Still, you might be wondering, what is fiberglass insulation made of? How does it work? And is it safe? Find the answers to your questions here.
What Is Fiberglass Insulation Made Of?
As the name suggests, fiberglass is made of glass fibers. This includes several basic raw materials, the primary of which are silica sand, limestone and soda ash. Other ingredients used in fiberglass production include borax, calcinated alumina, feldspar, kaolin clay, magnesite and nepheline syenite.
Discontinuous glass fibers are used to create batts, blankets or blown-in insulation to resist heat flow and absorb sound. Fiberglass is also available in long, continuous fiber used to make everything from drapes and shower curtains to window frames and roof shingles.
How Does Fiberglass Insulation Work?
The process of manufacturing fiberglass insulation gives it the ability to resist heat flow. First, a mixture is prepared with the proper amount of raw ingredients and melted at a temperature of 2,500 degrees Fahrenheit.
The molten glass flows from the furnace into a cylindrical container with small holes. As the container spins, glass flows out of the holes.
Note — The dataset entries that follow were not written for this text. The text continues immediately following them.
/-- Bytes of the next request of a range: within an aligned 1 KiB block (R162), and for a write in
tenant memory one partial line or whole lines (R266). -/
def pieceLen (a rem : Nat) (lines : Bool) : Nat :=
  let m := min rem (1024 - a % 1024)
  if lines then
    if a % 16 ≠ 0 then min m (16 - a % 16) else if m ≥ 16 then m - m % 16 else m
  else m

/-- Packet of a board-window read (R266, R276). -/
def readPacket (s : State) (tenant b n : Nat) : Packet :=
  { basePacket s.links.nodeId (slotNode s b) tenant 0 0 with
    addr := BitVec.ofNat 48 b, aux := BitVec.ofNat 64 (n - 1) }

/-- Packet of a board-window write: byte enables for one line, all ones otherwise (R266). -/
def writePacket (s : State) (tenant b : Nat) (bs : List Byte) : Packet :=
  let off := b % 16
  let line : Bool := off + bs.length ≤ 16
  { basePacket s.links.nodeId (slotNode s b) tenant 1 0 with
    addr := BitVec.ofNat 48 (b - off),
    length := if line then 16 else bs.length,
    aux := BitVec.ofNat 64 (if line then (2 ^ bs.length - 1) * 2 ^ off else 0xFFFF),
    data := if line then splice (List.replicate 16 0) off bs else bs }

/-! ### The copy descriptor (R163) -/

/-- Operation: 0 copy, 1–4 saves and restores. -/
def cOp (d : List Byte) : Nat := dbits d 3 0
/-- Source in tenant memory. -/
def cSrcTenant (d : List Byte) : Bool := dbits d 7 4 = 1
/-- Destination space. -/
def cDstSpace (d : List Byte) : Nat := dbits d 11 8
/-- Source format code. -/
def cSrcFmt (d : List Byte) : Nat := dbits d 15 12
/-- Destination format code. -/
def cDstFmt (d : List Byte) : Nat := dbits d 19 16
/-- Converted element by element. -/
def cConvert (d : List Byte) : Bool := dbits d 20 20 = 1
/-- Tagged gradient. -/
def cGradient (d : List Byte) : Bool := dbits d 21 21 = 1
/-- Scale operand. -/
def cScale (d : List Byte) : Int := signed 8 (dbits d 31 24)
/-- Named tiles. -/
def cMulticast (d : List Byte) : Nat := dbits d 47 32
/-- Watch entry. -/
def cWatch (d : List Byte) : Nat := dbits d 63 48
/-- Parameter set. -/
def cParamSet (d : List Byte) : Nat := dbits d 65 64
/-- Sounding operation. -/
def cSound (d : List Byte) : Nat := dbits d 68 66
/-- Source address. -/
def cSrc (d : List Byte) : Nat := dbits d 143 96
/-- Destination address. -/
def cDst (d : List Byte) : Nat := dbits d 191 144
/-- Elements per row, or granules. -/
def cRowLen (d : List Byte) : Nat := dbits d 211 192
/-- Rows. -/
def cRows (d : List Byte) : Nat := dbits d 227 212 + 1
/-- Bytes between source rows. -/
def cSrcStride (d : List Byte) : Nat := dbits d 287 256
/-- Bytes between destination rows. -/
def cDstStride (d : List Byte) : Nat := dbits d 319 288
/-- Flag enabled. -/
def cFlagEn (d : List Byte) : Bool := dbits d 372 372 = 1
/-- Flag offset. -/
def cFlagOff (d : List Byte) : Nat := dbits d 371 352

/-- Code of a Q8r row (R105). -/
def q8r : Nat := 4
/-- Element size of a format code in a copy: bytes where the copy does not convert (R164). -/
def copyElem (convert : Bool) (fmt : Nat) : Nat := if !convert then 1 else if fmt = q8r then 1 else (fmtOf fmt).bytes
/-- Bytes of a row of `n` elements (R120, R165). -/
def copyRowBytes (convert : Bool) (fmt n : Nat) : Nat :=
  if convert && fmt = q8r then 4 + n else n * copyElem convert fmt
/-- Either side is Q8r. -/
def cQ8r (d : List Byte) : Bool := cConvert d && (cSrcFmt d = q8r || cDstFmt d = q8r)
A blast of air separates the filaments into short strands, which fall onto a conveyor belt and interlace into a fleecy batt of fiberglass insulation.
The fiberglass fibers trap pockets of air, slowing the movement of heat through them. When installed in a building, fiberglass helps keep conditioned air inside and can decrease heating and cooling costs as a result.
Is Fiberglass Insulation Safe?
Fiberglass is an excellent choice from a fire safety perspective because fiberglass is fire resistant without any additives. However, it’s important not to handle fiberglass with your bare hands because the tiny glass particles can irritate your skin and sometimes cause a rash. Inhalation can also result in coughing and other respiratory ailments.
You should leave installation to an experienced professional. Once in place, fiberglass poses no health risks or safety hazards.